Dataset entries
/-- An `mma` waiting at the trapeze latch (R250). -/
structure LatchOp where
  core  : Nat
  slot  : Nat
  split : Nat
  order : Nat
  pc    : Pc
  word  : IWord
  gang  : Word
  fa    : MFa
  fb    : MFb
  ovw   : Bool
  stream : Nat
  bar   : Bar
  slice : Slice
  b     : Nat
  shape : DWord
  alph  : DWord
deriving DecidableEq, Repr

/-- A Crystalliser command in bank order (spec/12_crystalliser.md R271). -/
inductive CryKind where
  | cfg (keep : Bool) (word radius spill : Word)
  | fd (base n stride : Nat)
  | mgTimes (k : Nat)
  | mgTo (t : Nat)
  | rd (what : CryWhat) (bf16 cmp : Bool) (base first count stride : Nat)
  | cl
  | st (sel : Nat)
  | wr (base first count stride counts : Nat)
deriving DecidableEq, Repr

/-- A scratchpad element that a Crystalliser command has yet to write: its offset, bytes and value, the first of its bytes'
granule that the command's slot covers, and whether the slot covers that granule whole (spec/21_faults.md R348). -/
structure CryOut where
  off   : Nat
  size  : Nat
  val   : Nat
  lo    : Nat
  whole : Bool
deriving DecidableEq, Repr

/-- A command of a Crystalliser bank with its issuer, and how far it is: the elements its engine has read, the vectors or
entries done, the elements it has yet to write, its late faults, and whether its snapshot or its merges are done
(spec/05_consistency.md R84; spec/12_crystalliser.md R271). -/
structure CryCmd where
  id    : Nat
  slot  : Nat
  split : Nat
  pc    : Pc
  kind  : CryKind
  bar   : Bar
  d     : Reg
  win   : Option Nat
  got   : Tab PW
  fed   : Nat
  outs  : List CryOut
  errs  : List (Nat × Nat)
  snap  : Bool
deriving DecidableEq, Repr

/-- A Crystalliser bank (R264). -/
structure CryBank where
  cfg    : Bool
  word   : Word
  radius : Word
  spill  : BitVec 21
  valid  : List Nat
  cnt    : Tab Word
  sum    : Tab Word
  dropc  : Word
  splc   : Word
  rejc   : Word
  rej    : Bool
  drp    : Bool
  spl    : Bool
  flt    : Bool
  spov   : Bool
  csat   : Bool
  rows   : Tab Nat
  badRows : List Nat
deriving DecidableEq, Repr

/-- A bank as at team start (R264). The rule gives the config word, the radius and the spill base no value there: 0 (log 7, DESIGN
CHOICE). -/
def CryBank.empty : CryBank :=
  ⟨false, 0, 0, 0, [], [], [], 0, 0, 0, false, false, false, false, false, false, [], []⟩

/-- An entry of a stride-pattern table (R287). -/
structure Pattern where
  v : Bool
  q : Nat
  p : Nat
deriving DecidableEq, Repr

/-- A row of B in an `sltmv`: its address, none for a zero entry of a list, and the scratchpad offset of an entry that was
poisoned. -/
structure MvRow where
  addr : Option Nat
  bad  : Option Nat
deriving DecidableEq, Repr

/-- A Saltern command (spec/13_saltern.md). -/
inductive SltKind where
  | mv (fa fb : SFmt) (rows : List MvRow) (a y k : Nat)
  | tg (src dst h w size t ix : Nat) (pat : Pattern)
  | pt (t p q : Nat)
  | run (prog : List Word) (streams : List (Option (Bool × Nat))) (k0 : List Word) (n : Nat) (seed : Word)
deriving DecidableEq, Repr

/-- Where a Saltern command stands (R280, R281): sent, accepted, or started. -/
inductive SltSt where
  | waiting | queued | running
deriving DecidableEq, Repr

/-- State of one chunk of a running `sltrun` (R292): position in the program, the x registers, whether it failed or ended, and
the lanes whose element the load or store at its position has accessed. -/
structure Chunk where
  pos    : Nat
  x      : Tab Word
  failed : Bool
  ended  : Bool
  lanes  : List Nat
deriving DecidableEq, Repr

/-- A chunk before its first instruction. -/
def Chunk.start (pos : Nat) : Chunk := ⟨pos, [], false, false, []⟩

/-- A page on which an access of an engine waits for its mapping. -/
structure MapWait where
  page  : Nat
  write : Bool
  cause : Nat
deriving DecidableEq, Repr

/-- An element that a Saltern unit has read, or the cause with which the access failed. -/
structure SltGot where
  val  : Nat
  fail : Option Nat
deriving DecidableEq, Repr

/-- A Saltern command with its issuer (R280). `hold` is its range while it runs, `sectors` the destination sectors not yet
landed, `kreg` the k registers of an `sltrun` or the vector of an `sltmv` (`badA` when that holds a poisoned element), `got`
the elements of B that an `sltmv` has read, `landed` the destination elements written, `fail` the first failing index with its
cause, `errs` its other late faults, `inval` the ranges to invalidate when its hold is released, each with the number of the
`invva` that waits (spec/18_privileged.md R314). -/
structure SltCmd where
  id     : Nat
  core   : Nat
  slot   : Nat
  split  : Nat
  team   : Nat
  pc     : Pc
  part   : Nat
  asid   : BitVec 16
  kind   : SltKind
  bar    : Bar
  st     : SltSt
  d      : Reg
  win    : Option Nat
  hold   : List (Nat × Nat)
  sectors : List Nat
  kreg   : Tab Word
  chunks : Tab Chunk
  landed : List Nat
  maps   : List MapWait
  fail   : Option (Nat × Nat)
  errs   : List (Nat × Nat)
  badA   : Bool
  got    : Tab SltGot
  inval  : List (Nat × Nat × Nat)
deriving DecidableEq, Repr

/-! ### Cores, clusters, dies, stacks -/

/-- One core. `rowBad` and `rowCor` are the rows of the brine map whose cells hold an uncorrectable and a correctable error,
`rowSeen` the rows in which scrubbing has corrected one, with the time on the die's system core (spec/21_faults.md R352;
spec/23_operating_points.md R383). `swaps` gives for a quadrant the first cycle in which its active set may be swapped again
(spec/19_scheduling.md R328). Cores are numbered 0 to 767 by die × 96 + cluster × 8 + core, 768 to 775 the system cores of dies 0 to 7. -/
structure Core where
  cyc    : BitVec 64
  slots  : Tab Group
  gens   : Tab (BitVec 16)
  sp     : List Host.Cell
  spBad  : List Nat
  rowBad : List Nat
  rowCor : List Nat
  rowSeen : Tab Nat
  lvl    : Tab PH
  acc    : Tab PW
  sct    : Tab ScaleDesc
  scache : List ScEnt
  matq   : List MatOp
  kvc    : List KvEnt
  l1d    : List L1Sec
  l1i    : List ILine
  view   : Nat
  cry    : CryBank
  cryq   : List CryCmd
  brine  : Tab Nat
  deferred : List Nat
  psel   : Word
  swaps  : Tab Nat
deriving DecidableEq, Repr

/-- A core as it is after reset. A choice: log 34 (DESIGN CHOICE). -/
def Core.reset : Core :=
  ⟨0, [], [], [], [], [], [], [], [], [], [], [], [], [], [], [], 0, CryBank.empty, [], [], [], 0, []⟩

/-- A step of a cluster in progress; `stopped` names, by core, slot and team, the groups that were parked as it evacuated: they have
stopped, and stay stopped (spec/23_operating_points.md R377, R378). -/
structure StepReq where
  target : Nat
  next   : Nat
  since  : Nat
  evac   : Bool
  core   : Nat
  slot   : Nat
  split  : Nat
  own    : Bool
  stopped : List (Nat × Nat × Nat)
deriving DecidableEq, Repr

/-- One cluster: 0 to 95 by die × 12 + cluster. -/
structure Cluster where
  op   : Nat
  step : Option StepReq
deriving DecidableEq, Repr

/-- A fault record, 32 B (spec/20_translation.md R338). -/
structure FaultRec where
  bytes : BitVec 256
deriving DecidableEq, Repr

/-- One die. -/
structure Die where
  gen     : Nat
  l2      : List L2Sec
  rdc     : List RdcSec
  fqhdr   : DWord
  brsel   : Word
  fresh   : List FaultRec
  holding : List FaultRec
  waiting : List FaultRec
deriving DecidableEq, Repr

/-- A die as it is after reset. -/
def Die.reset : Die := ⟨0, [], [], 0, 0, [], [], []⟩

/-- One stack. -/
structure Stack where
  refresh : Bool
  pats    : Tab Pattern
  queue   : List SltCmd
deriving DecidableEq, Repr

/-- A stack as it is after reset. -/
def Stack.reset : Stack := ⟨false, [], []⟩

/-! ### Partitions and launches -/

/-- A norm register (spec/06_numbers.md R104). -/
structure Norm where
  n   : BitVec 128
  ovf : Bool
  nan : Bool
deriving DecidableEq, Repr

/-- One partition (spec/18_privileged.md R305, R309; spec/19_scheduling.md R315 to R327). `eff` is what ageing has added to
a queue's priority, `served` the queue served last, `stop` a cohort that stops other placement, `fates` the fate of the last
host submission to a queue, `slotMaps` the faults of accesses to ring slots that wait (R402), `pcbAt` the control block that the
ringmaster works with since the last acceptance it began (spec/25_platform.md R394), `accs` the block under which an acceptance of the
host or of a peer that is in progress completes, `ages` the ringmaster cycles in which a queue's head
launch could be placed but was not (R327), `subs` the host submissions not yet taken, in order of arrival (spec/25_platform.md
R389). -/
structure Part where
  tvec   : DWord
  spillb : DWord
  ptout  : Word
  pasid  : Word
  pclu   : Mask
  opwin  : Word
  sptwin : Word
  pcb    : DWord
  norms  : Tab Norm
  eff    : Tab Nat
  served : Nat
  stop   : Option Nat
  fates  : Tab Nat
  slotMaps : List (Nat × Nat × Nat)
  pcbAt  : Option DWord
  accs   : Tab DWord
  ages   : Tab Nat
  subs   : List (Nat × BitVec 512)
deriving DecidableEq, Repr

/-- A partition as it is after reset (R309, R394). -/
def Part.reset : Part := ⟨0, 0, 0, 0, 0, 5, 0, 0, [], [], 63, none, [], [], none, [], [], []⟩

/-- States of a launch (spec/19_scheduling.md R324). -/
inductive LState where
  | queued | gated | checking | placing | running | retiring | done
deriving DecidableEq, Repr

/-- A liveness entry (spec/22_preemption.md R357). -/
structure LiveEnt where
  v     : Bool
  acc   : Bool
  idem  : Bool
  vmask : BitVec 128
  ranges : List (Nat × Nat)
deriving DecidableEq, Repr

/-- A kernel header as Checking read it (spec/19_scheduling.md R318). -/
structure Header where
  addr    : Nat
  entry   : Pc
  claim   : DWord
  preload : DWord
  init    : Nat
  roles   : DWord
  width   : Nat
  groups  : Nat
  vregs   : Nat
  paired  : Bool
  rolesOn : Bool
  matrix  : Bool
  spmin   : Nat
  spmax   : Nat
  cry     : Nat
deriving DecidableEq, Repr

/-- A record of a launch status (spec/21_faults.md R346). -/
structure StatRec where
  pc     : Pc
  detail : DWord
  tidx   : Nat
  gidx   : Nat
  kind   : Nat
  cause  : Nat
  lanes  : Mask
deriving DecidableEq, Repr

/-- One launch (R324). `placed`, `finished` and `trigs` count teams and triggered groups, `maps` holds the pages and causes
of the ringmaster's accesses that wait for a mapping (R402), `capped` is set when CAPACITY ended its placement (R326). -/
structure Launch where
  id     : Nat
  part   : Nat
  queue  : Nat
  token  : DWord
  asid   : BitVec 16
  desc   : BitVec 512
  st     : LState
  hdr    : Option Header
  cs     : List Host.Cell
  live   : List LiveEnt
  alph   : List DWord
  tables : Tab (BitVec 16)
  placed : Nat
  finished : Nat
  trigs  : Nat
  tgFired : Bool
  recs   : List StatRec
  outcome : Nat
  maps    : List (Nat × Nat)
  capped  : Bool
deriving DecidableEq, Repr

/-! ### Platform -/

/-- Boot phase (spec/25_platform.md R393, R397). -/
inductive Phase where
  | powerGood | running | recovery | halted
deriving DecidableEq, Repr

/-- An entry of the alarm log (R398). -/
structure Alarm where
  index  : Nat
  level  : Nat
  source : Nat
deriving DecidableEq, Repr

/-- What the host port answered last to a read of the host: bytes, or poison (R387, R389). -/
inductive HostRsp where
  | none
  | data (bytes : List Byte)
  | poison
deriving DecidableEq, Repr

/-- The Presar block and the host port (R393 to R398): the boot phase, the mailbox registers, the image being loaded with the
ranges of it that have come, the boot flash and the image that runs, the alarm log, the keys and LMS leaves, the debug state.
`busy` is a request in progress, a report being signed or an access of DBGREAD or DBGWRITE that waits, whose bytes `nonce` keeps (log 9,
DESIGN CHOICE); `level2` counts level-2 events of this power cycle; `chals` counts challenges; `cxl` is
whether CXL.cache, CXL.mem and the launch window are up; `dramLost` whether memory contents are unspecified (R397); `rsp` the
host port's last answer to a read. -/
structure Presar where
  phase  : Phase
  mbstat : Nat
  mblen  : Nat
  mbrlen : Nat
  mbreq  : List Byte
  nonce  : List Byte
  mbrsp  : List Byte
  imgLen : Option Nat
  image  : List Host.Cell
  loaded : List (Nat × Nat)
  flash  : List Byte
  running : List Byte
  erased : Bool
  leaf   : Nat
  log    : List Alarm
  alarms : Nat
  level2 : Nat
  debug  : Bool
  chal   : Option (BitVec 384)
  chals  : Nat
  cxl    : Bool
  busy   : Bool
  dramLost : Bool
  rsp    : HostRsp
deriving DecidableEq, Repr

/-- Presar before power-good (R393, R398). -/
def Presar.reset : Presar :=
  { phase := .powerGood, mbstat := 0, mblen := 0, mbrlen := 0, mbreq := [], nonce := [], mbrsp := [], imgLen := none, image := [], loaded := []
    flash := [], running := [], erased := false, leaf := 0, log := [], alarms := 0, level2 := 0, debug := false, chal := none
    chals := 0, cxl := false, busy := false, dramLost := false, rsp := .none }

/-- An Ethernet port (R391, R392). -/
structure EthPort where
  cb     : DWord
  on     : Bool
  txtail : Word
  rxtail : Word
  sent   : List (List Byte)
deriving DecidableEq, Repr

/-- A stopped Ethernet port. A reading: log 29 (DEDUCED). -/
def EthPort.reset : EthPort := ⟨0, false, 0, 0, []⟩

/-- A link port (R390): the next flit it expects, whether it has asked for flits to be sent again, and the flit that it delivered
last, header and payload. -/
structure Link where
  expect : Nat
  resend : Bool
  got    : Option (BitVec 16 × BitVec 1920)
deriving DecidableEq, Repr

/-- A link port after reset. A choice: log 8 (DESIGN CHOICE). -/
def Link.reset : Link := ⟨0, false, none⟩

/-! ### The whole state -/

/-- Who issues: nobody, a split of a group, or a chunk of a pan program. -/
inductive Cur where
  | none
  | issue (core slot split : Nat) (word : IWord)
  | pan (stack cmd chunk : Nat) (lane : Option Nat)
deriving DecidableEq, Repr

/-- Which agent moves next (DESIGN CHOICE, log 1). -/
inductive Move where
  | issue (core slot split : Nat)
  | pan (stack cmd chunk : Nat) (lane : Option Nat)
  | event (i : Instr)
deriving DecidableEq, Repr

/-- The machine: `imgSide` holds what context images carry beside their bytes, by the image's bytes (DESIGN CHOICE, log 12), `turn` the
turn of the default mover (DESIGN CHOICE, log 1). -/
structure State where
  cores    : Tab Core
  clusters : Tab Cluster
  dies     : Tab Die
  stks     : Tab Stack
  parts    : Tab Part
  teams    : Tab Team
  launches : List Launch
  accepted : Nat
  mem      : List Host.Cell
  metas    : Tab (BitVec 56)
  unc      : List Nat
  cor      : List Nat
  cor2     : List Nat
  grades   : Tab Grade
  hmem     : List Host.Cell
  hpoison  : List Nat
  peers    : Tab (List Host.Cell)
  peerDeny : List Nat
  xlc      : List XlEnt
  ops      : List MemOp
  copies   : List CopyOp
  latch    : Tab (List LatchOp)
  asidb    : DWord
  ptab     : DWord
  pwcap    : Word
  etha     : DWord
  eth      : Tab EthPort
  links    : Tab Link
  presar   : Presar
  nextId   : Nat
  free     : Nat
  imgSide  : List (Nat × List (Nat × Nat))
  turn     : Nat
  cur      : Cur
  agenda   : List Move
deriving DecidableEq, Repr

**Task directions:**
From the records above, transcribe exactly the run of lines that opens with the line holding "dramLost : Bool" and closes with the line holding "structure EthPort where", both included.

**Solution:**
  dramLost : Bool
  rsp    : HostRsp
deriving DecidableEq, Repr

/-- Presar before power-good (R393, R398). -/
def Presar.reset : Presar :=
  { phase := .powerGood, mbstat := 0, mblen := 0, mbrlen := 0, mbreq := [], nonce := [], mbrsp := [], imgLen := none, image := [], loaded := []
    flash := [], running := [], erased := false, leaf := 0, log := [], alarms := 0, level2 := 0, debug := false, chal := none
    chals := 0, cxl := false, busy := false, dramLost := false, rsp := .none }

/-- An Ethernet port (R391, R392). -/
structure EthPort where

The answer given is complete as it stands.